God keeps his famous children---be respectable

James Gill on Police Chief Serpas' obscene policy of informing the public after each murder that the victim "had it coming" in one way or another:
Serpas' policy for the last year has been to issue a press release detailing the rap sheet of any homicide victim who had one. The aim, Serpas says, is to give the public "a broader perspective of events."

A broader perspective means understanding that it's your own damn fault if you get shot around here. Respectable citizens run little risk of a violent end.

It is true that the chances of dying in a hail of bullets are somewhat higher for a Ninth Ward drug dealer than, say, for a CPA in Lakeview. And it turns out that 64 percent of victims do have a record. This is evidently supposed to reassure honest burghers, who can attend to their business while young black men are gunning one another down out of earshot.

It would take a callous spirit, however, to blow off the dire stats because the underclass bears the brunt. And to imply that a victim had it coming, as Serpas' policy appears to do, is a sentiment more appropriate to a mafia don than a police chief.


Serpas' (and also Landrieu's) increasingly callous PR strategy of slandering victims and going on TV to pretend a street thug they've arrested is the equivalent of some sort of evil genius would be no less insulting to basic human dignity even if it were at all effective in reducing the still skyrocketing murder rate.

But it's also worth noting that such buffoonery is not anything new. Gill's column reminded me that Serpas isn't the first public hero to try and tell us that bad things only happen to bad people.
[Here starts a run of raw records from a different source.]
/-- R196: the widths of the quantiser's intermediate values, and that inside a proper range the quotient needs no clamp. -/
def Obligations.QuantiserIntermediatesFitTheirWidths : Prop :=
  ∀ v lo hi : Sample,
    let n := v.toInt - lo.toInt
    let d := hi.toInt - lo.toInt
    (-65535 ≤ n ∧ n ≤ 65535) ∧ (-65535 ≤ d ∧ d ≤ 65535) ∧
    (-33422850 ≤ 510 * n ∧ 510 * n ≤ 33422850) ∧
    (-33488385 ≤ 510 * n + d ∧ 510 * n + d ≤ 33488385) ∧ (-33488385 ≤ 510 * n - d ∧ 510 * n - d ≤ 33488385) ∧
    (-131070 ≤ 2 * d ∧ 2 * d ≤ 131070) ∧
    (d ≠ 0 → -16711425 ≤ quotient n d ∧ quotient n d ≤ 16711425) ∧
    (lo.toInt ≤ v.toInt → v.toInt ≤ hi.toInt → lo.toInt < hi.toInt → 0 ≤ quotient n d ∧ quotient n d ≤ 255)

/-- R200 (d): NORM on the range DECODE left: a cell of the frame's minimum gives 0 and one of its maximum 255, unless all
samples are equal, when every cell gives 128; and no cell needs the clamp. -/
def Obligations.FreshFrameUsesTheFullScale : Prop :=
  ∀ s t u : State, s.flen.toNat = 1544 → exec .decode s = .next t → exec .norm t = .next u →
    ∃ d g, t.decoded = some d ∧ u.grid = some g ∧
      (d.tmin ≠ d.tmax → ∀ i : Fin 768,
        (d.samples[i] = d.tmin → g[i] = 0) ∧ (d.samples[i] = d.tmax → g[i] = 255) ∧
        0 ≤ quotient (d.samples[i].toInt - d.rlo.toInt) (d.rhi.toInt - d.rlo.toInt) ∧
        quotient (d.samples[i].toInt - d.rlo.toInt) (d.rhi.toInt - d.rlo.toInt) ≤ 255) ∧
      (d.tmin = d.tmax → ∀ i : Fin 768, g[i] = 128)

/-! ## Readout (43_readout.md) -/

/-- R210, 10_state.md R40: RDREG returns each of the twelve registers, zero-extended or for the signed ones sign-extended;
NoValidData where the valid bit is 0; IllegalOp over 11. -/
def Obligations.RdregReturnsEachRegister : Prop :=
  ∀ s : State, s.rxop = none →
    let ok (r : Byte) (v : Word) : Prop := exec (.rdreg r) s = .next { s with results := s.results ++ [⟨0, v⟩] }
    let noData (r : Byte) : Prop := exec (.rdreg r) s = .next { s with
      ecause := 6, einfo := encode (.rdreg r), eflags := s.eflags ||| 0x40,
      results := s.results ++ [⟨6, encode (.rdreg r)⟩] }
    (ok 0 s.status ∧ ok 1 (BitVec.ofNat 32 s.ecause.toNat) ∧ ok 2 s.einfo ∧ ok 3 (BitVec.ofNat 32 s.eflags.toNat) ∧
      ok 4 (BitVec.ofNat 32 s.flen.toNat) ∧ ok 11 s.baud) ∧
    (∀ d, s.decoded = some d → ok 5 (BitVec.ofNat 32 d.amb.toNat) ∧ ok 6 (BitVec.ofInt 32 d.tmin.toInt) ∧
      ok 7 (BitVec.ofInt 32 d.tmax.toInt) ∧ ok 8 (BitVec.ofInt 32 d.rlo.toInt) ∧ ok 9 (BitVec.ofInt 32 d.rhi.toInt)) ∧
    (s.decoded = none → noData 5 ∧ noData 6 ∧ noData 7 ∧ noData 8 ∧ noData 9) ∧
    (∀ e, s.emis = some e → ok 10 (BitVec.ofNat 32 e.toNat)) ∧ (s.emis = none → noData 10) ∧
    (∀ r : Byte, 11 < r.toNat → exec (.rdreg r) s = .next { s with
      ecause := 5, einfo := encode (.rdreg r), eflags := s.eflags ||| 0x20,
      results := s.results ++ [⟨5, encode (.rdreg r)⟩] })

/-- R211: RDFB returns the byte at its address below FLEN; NoValidData at or beyond FLEN; IllegalOp past 1543. -/
def Obligations.RdfbReturnsTheByteBelowFlen : Prop :=
  ∀ (s : State) (a : Half), s.rxop = none →
    (∀ b, a.toNat ≤ 1543 → a.toNat < s.flen.toNat → Memory.read a.toNat s.fb = some b →
      exec (.rdfb a) s = .next { s with results := s.results ++ [⟨0, BitVec.ofNat 32 b.toNat⟩] }) ∧
    (a.toNat ≤ 1543 → s.flen.toNat ≤ a.toNat → exec (.rdfb a) s = .next { s with
      ecause := 6, einfo := encode (.rdfb a), eflags := s.eflags ||| 0x40,
      results := s.results ++ [⟨6, encode (.rdfb a)⟩] }) ∧
    (1543 < a.toNat → exec (.rdfb a) s = .next { s with
      ecause := 5, einfo := encode (.rdfb a), eflags := s.eflags ||| 0x20,
      results := s.results ++ [⟨5, encode (.rdfb a)⟩] })

/-- R212, R213: RDS returns the sample sign-extended and RDG the cell zero-extended, at every index to 767; IllegalOp
past it, whether or not there is data. -/
def Obligations.RdsAndRdgReturnTheElement : Prop :=
  ∀ (s : State) (i : Half), s.rxop = none →
    (∀ (d : Decoded) (h : i.toNat < 768), s.decoded = some d →
      exec (.rds i) s = .next { s with
        results := s.results ++ [⟨0, BitVec.ofInt 32 (d.samples[i.toNat]'h).toInt⟩] }) ∧
    (∀ (g : Vector Byte 768) (h : i.toNat < 768), s.grid = some g →
      exec (.rdg i) s = .next { s with
        results := s.results ++ [⟨0, BitVec.ofNat 32 (g[i.toNat]'h).toNat⟩] }) ∧
    (767 < i.toNat →
      exec (.rds i) s = .next { s with
        ecause := 5, einfo := encode (.rds i), eflags := s.eflags ||| 0x20,
        results := s.results ++ [⟨5, encode (.rds i)⟩] } ∧
      exec (.rdg i) s = .next { s with
        ecause := 5, einfo := encode (.rdg i), eflags := s.eflags ||| 0x20,
        results := s.results ++ [⟨5, encode (.rdg i)⟩] })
In 2007 Ray Nagin told a meeting of cruise ship executive much the same thing.
Echoing Letten's comments, Nagin described the city's violent crime as concentrated and unlikely to affect visitors who frequent tourist destinations.

"You don't have anything to worry about," Nagin said. "I'm looking at this audience and you all don't look like young African-American males who are involved in drug activity."


There were 199 murders in the City of New Orleans in 2011. What your leaders want you to know about that, though, is as long as your little head is pretty enough, you shouldn't have to worry it too much about that.